For the critical data, modify the existing Auto Scaling group. Create a warm pool instance in the stopped state. Define the warm pool size. Create a new version of the launch template that has detailed monitoring enabled. use Spot Instances.

B.

For the critical data, modify the existing Auto Scaling group. Create a warm pool instance in the stopped state. Define the warm pool size. Create a new version of the launch template that has detailed monitoring enabled. Use On-Demand Instances.

C.

For the critical data. modify the existing Auto Scaling group. Create a lifecycle hook to ensure that bootstrap scripts are completed successfully. Ensure that the application on the instances is ready to accept traffic before the instances are registered. Create a new version of the launch template that has detailed monitoring enabled.

D.

For the noncritical data, create a second Auto Scaling group that uses a launch template.

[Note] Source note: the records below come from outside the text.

-- ==== Sys2Proof/Tests/Slice0.lean ====
section
/-! SUPPORT. Tests: the form check, one word of each kind, one-step tests on the vectors of spec/95_test_vectors.md, and
for each statement with hypotheses a state and operands that meet them. Expected values are the spec's. -/

namespace Sys2Proof.Tests

open Sys2Proof.Machine

/-! ### Form (spec/40_word_decoder.md R141, R147) -/

theorem test_wellFormed_refuses_reserved : Instr.wellFormed (.reserved0xA 0xFFFFFFF#28) = false := by
  decide

theorem test_wellFormed_accepts_ids_beside :
    Instr.wellFormed (.ocbPacketTrailer 0#3 0#2 0#16) = true ∧ Instr.wellFormed (.holdTime 0#8 0#1 0#11) = true := by
  decide

theorem test_wordDecode_refuses_reserved : wordDecode 0xAFFFFFFF#32 = .error (.invalidWord 0xA#4) := by decide

/-! ### Decoding, words written out from R91 to R108 (spec/95_test_vectors.md part 2) -/

theorem test_decode_gateHeaderType0 :
    decode 0b0000_11111111_0_111_1111111111111111#32 = .gateHeaderType0 255#8 7#3 0xFFFF#16 := by decide

theorem test_decode_gateHeaderType1 :
    decode 0b0000_00000000_1_11111111_00000000001#32 = .gateHeaderType1 0#8 1#11 0xFF#8 := by decide

theorem test_decode_gtsHeader :
    decode 0b0001_1010101111001101111011110001#32 = .gtsHeader 0xABCDEF1#28 := by decide

theorem test_decode_hitTime :
    decode 0b0010_01111111_101_10_1_0_1101010111100#32 = .hitTime 127#8 5#3 2#2 1#1 6844#13 0#1 := by decide

theorem test_decode_hitTime_bit13_is_in_no_field :
    decode 0b0010_00000001_000_00_0_1_0000000000000#32 = .hitTime 1#8 0#3 0#2 0#1 0#13 1#1 := by decide

theorem test_decode_hitAmplitude :
    decode 0b0011_01000010_001_11_010_111111111111#32 = .hitAmplitude 66#8 1#3 3#2 2#3 4095#12 := by decide

theorem test_decode_gtsTrailer1 : decode 0b0100_0000000000000000000000010001#32 = .gtsTrailer1 0x11#28 := by decide

theorem test_decode_gtsTrailer2 :
    decode 0b0101_1_0_1_00000_11111111111111111111#32 = .gtsTrailer2 1#1 0#1 1#1 0xFFFFF#20 0#5 := by decide

theorem test_decode_gateTrailer :
    decode 0b0110_00001000_0_001_1011111011101111#32 = .gateTrailer 8#8 1#3 0xBEEF#16 0#1 := by decide

theorem test_decode_gateTime : decode 0b0111_0001001000110100010101100111#32 = .gateTime 0x1234567#28 := by decide

theorem test_decode_ocbPacketHeader :
    decode 0b1000_010_01_11111111111111111111111#32 = .ocbPacketHeader 2#3 1#2 0x7FFFFF#23 := by decide

theorem test_decode_ocbPacketTrailer :
    decode 0b1001_010_01_0000000_1000000000000001#32 = .ocbPacketTrailer 2#3 1#2 0x8001#16 0#7 := by decide

theorem test_decode_reserved0xA :
    decode 0b1010_1111111111111111111111111111#32 = .reserved0xA 0xFFFFFFF#28 := by decide

theorem test_decode_holdTime :
    decode 0b1011_00000001_1_00000000_11111111111#32 = .holdTime 1#8 1#1 2047#11 0#8 := by decide

theorem test_decode_eventDone : decode 0b1100_00000001_1111_0000000001100011#32 = .eventDone 1#8 15#4 99#16 := by
  decide

theorem test_decode_febDataPacketTrailer :
    decode 0b1101_00000010_1_0_1_0_1_111111111111111#32 =
      .febDataPacketTrailer 2#8 1#1 0#1 1#1 0#1 1#1 32767#15 := by decide

theorem test_decode_housekeeping : decode 0b1110_0000000100100011010001010110#32 = .housekeeping 0x0123456#28 := by
  decide

theorem test_decode_special : decode 0b1111_1111111111111111111111111111#32 = .special 0xFFFFFFF#28 := by decide

/-- R109: the unused bits "remain in `w.raw`", of each of the six layouts that have some. -/
theorem test_raw_keeps_unused_bits :
    [0x000FF801#32, 0x20102000#32, 0x51F00005#32, 0x60080000#32, 0x907F0000#32, 0xB007F800#32].map
        (fun raw => (decode raw).raw) =
      [0x000FF801#32, 0x20102000#32, 0x51F00005#32, 0x60080000#32, 0x907F0000#32, 0xB007F800#32] := by decide

theorem test_encode_clears_unused_bits :
    encode (decode 0x000FF801#32) = 0x00080001#32 ∧ encode (decode 0x51F00005#32) = 0x50000005#32 ∧
      encode (decode 0x907F0000#32) = 0x90000000#32 ∧ encode (decode 0xB007F800#32) = 0xB0000000#32 := by decide

/-! ### The assembly notation: Scenario A as spec/95_test_vectors.md 1.1 writes it (R14, R115) -/

theorem test_assemble_scenarioA_line :
    (AsmLine.fields .hitTime [(.ch, 1), (.hit, 0), (.tag, 0), (.edge, 1), (.t, 1)]).assemble = some 0x20104001#32 := by
  decide

theorem test_assemble_short_names :
    (AsmLine.fields .ocbHeader [(.gt, 1), (.tag, 2), (.evt, 7)]).assemble = some 0x83000007#32 ∧
      (AsmLine.fields .hitTime [(.gtsTime, 1)]).assemble = none := by decide

/-! ### States for the tests -/

/-- A block outside any envelope whose next item is `raw`. -/
def outside (raw : Word) : State := { State.reset with input := [.word raw] }

/-- A block inside an envelope that holds `words`, its next item `raw`. -/
def inside (words : List Word) (raw : Word) : State :=
  { State.reset with input := [.word raw], pos := words.length, buf := words.map decode, insideOcb := true }

/-- The same with the buffer's capacity at `limit`. -/
def insideOf (limit : Nat) (words : List Word) (raw : Word) : State :=
  { inside words raw with params := { strayPolicy := .fault, maxOcbWords := some limit } }

/-- What a step emits. -/
def outAfter (s : State) : List OutItem :=
  match step s with
  | .next t => t.out
  | _ => []

/-- The state after a step. -/
def after (s : State) : State :=
  match step s with
  | .next t => t
  | _ => s

/-- A merged HitTime record in the notation of spec/95_test_vectors.md. -/
def recT (c : ChannelId) (h : HitId) (x : BitVec 13) (i : TagId) (g : GtsTag)
    (fall : Option (BitVec 13 × TagId × GtsTag)) : MergedHitTime :=
  { channelId := c, hitId := h, riseTime := x, riseTagId := i, riseGtsTag := some g, fallTime := fall.map (·.1),
    fallTagId := fall.map (·.2.1), fallGtsTag := fall.map (·.2.2) }

/-- A merged HitAmplitude record in the same notation. -/
def recA (c : ChannelId) (lg hg : Option (BitVec 12 × TagId × GtsTag)) : MergedHitAmplitude :=
  { channelId := c, lgAmplitude := lg.map (·.1), lgTagId := lg.map (·.2.1), lgGtsTag := lg.map (·.2.2),
    hgAmplitude := hg.map (·.1), hgTagId := hg.map (·.2.1), hgGtsTag := hg.map (·.2.2) }

/-- Six zero status items. -/
def noFlags : TrailerStatus := FARegs.start.status

/-- Scenario A without its trailer. -/
def scenarioA : List Word :=
  [0x80000001#32, 0x00100000#32, 0x10000010#32, 0x20100000#32, 0x20104001#32, 0x40000010#32, 0x50000005#32,
   0xD0100000#32]

/-- Scenario A's packet. -/
def packetA : FEBPacket :=
  { boardId := 1#8, holdTime := none, gtsTimeMap := [(0x10#28, 5#20)],
    hitTimes := [recT 1#8 0#3 0#13 0#2 0x10#28 (some (1#13, 0#2, 0x10#28))], hitAmplitudes := [], status := noFlags }

/-! ### One step of each kind of word -/

theorem test_step_header_opens :
    (after (outside 0x80000001#32)).insideOcb = true ∧ (after (outside 0x80000001#32)).buf.length = 1 ∧
      (after (outside 0x80000001#32)).pos = 1 := by decide

theorem test_step_header_nested :
    outAfter (inside [0x80000001#32, 0x00100000#32] 0x80000002#32) =
      [.fault { error := .nestedOcbHeader, pos := 2 }] := by decide

/-- Scenario A (1.1). -/
theorem test_step_trailer_scenarioA :
    outAfter (inside scenarioA 0x90000000#32) =
      [.event (({ OCBEvent.start with eventNumber := 1#23 } : OCBEvent).fill 1 packetA) []] := by decide

/-- Scenario F (1.6) with the label of bit 15. -/
theorem test_step_trailer_scenarioF :
    outAfter (inside scenarioA 0x90008000#32) =
        [.event (({ OCBEvent.start with eventNumber := 1#23, errors := 0x8000#16 } : OCBEvent).fill 1 packetA) []] ∧
      (trailerErrorBit 15).label = some "Gate open timeout" := by decide

/-- Scenario C (1.3). -/
theorem test_step_trailer_scenarioC :
    outAfter (inside (0x84000003#32 :: scenarioA.tail) 0x96000000#32) =
      [.fault { error := .ocbEnvelopeMismatch 2#3 0#2 3#3 0#2, pos := 8 }] := by decide

/-- Scenario D, EventDone before the FEBTrailer (1.4). -/
theorem test_step_trailer_scenarioD :
    outAfter (inside (scenarioA.take 7 ++ [0xC0100063#32, 0xD0100000#32]) 0x90000000#32) =
      [.event (({ OCBEvent.start with eventNumber := 1#23 } : OCBEvent).fill 1 packetA)
        [.wordCountMismatch 7 99 0]] := by decide

/-- Scenario E (1.5). -/
theorem test_step_trailer_scenarioE :
    outAfter (inside (scenarioA.take 4 ++ [0x20100002#32] ++ scenarioA.drop 4) 0x90000000#32) =
      [.fault { error := .duplicateRisingEdge 1#8 0#3, pos := 9 }] := by decide

/-- Scenario B: the late falling edge completes the record of the previous interval (1.2). -/
theorem test_late_hit_scenarioB :
    ((febAssemble ([0x00100000#32, 0x10000010#32, 0x20100003#32, 0x40000010#32, 0x50000005#32, 0x10000011#32,
        0x20104007#32, 0x20208009#32, 0x40000011#32, 0x50000006#32, 0xD0100000#32].map decode)).toOption.map
        FEBPacket.hitTimes) =
      some [recT 1#8 0#3 3#13 0#2 0x10#28 (some (7#13, 0#2, 0x10#28)), recT 2#8 0#3 9#13 1#2 0x11#28 none] := by decide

Configure the launch template to install the unified Amazon CloudWatch agent and to configure the CloudWatch agent with a custom memory utilization metric. Use Spot Instances. Add the new Auto Scaling group as the target group for the ALB. Modify the application to use two target groups for critical data and noncritical data.

E.

For the noncritical data, create a second Auto Scaling group. Choose the predefined memory utilization metric type for the target tracking scaling policy. Use Spot Instances. Add the new Auto Scaling group as the target group for the ALB. Modify the application to use two target groups for critical data and noncritical data.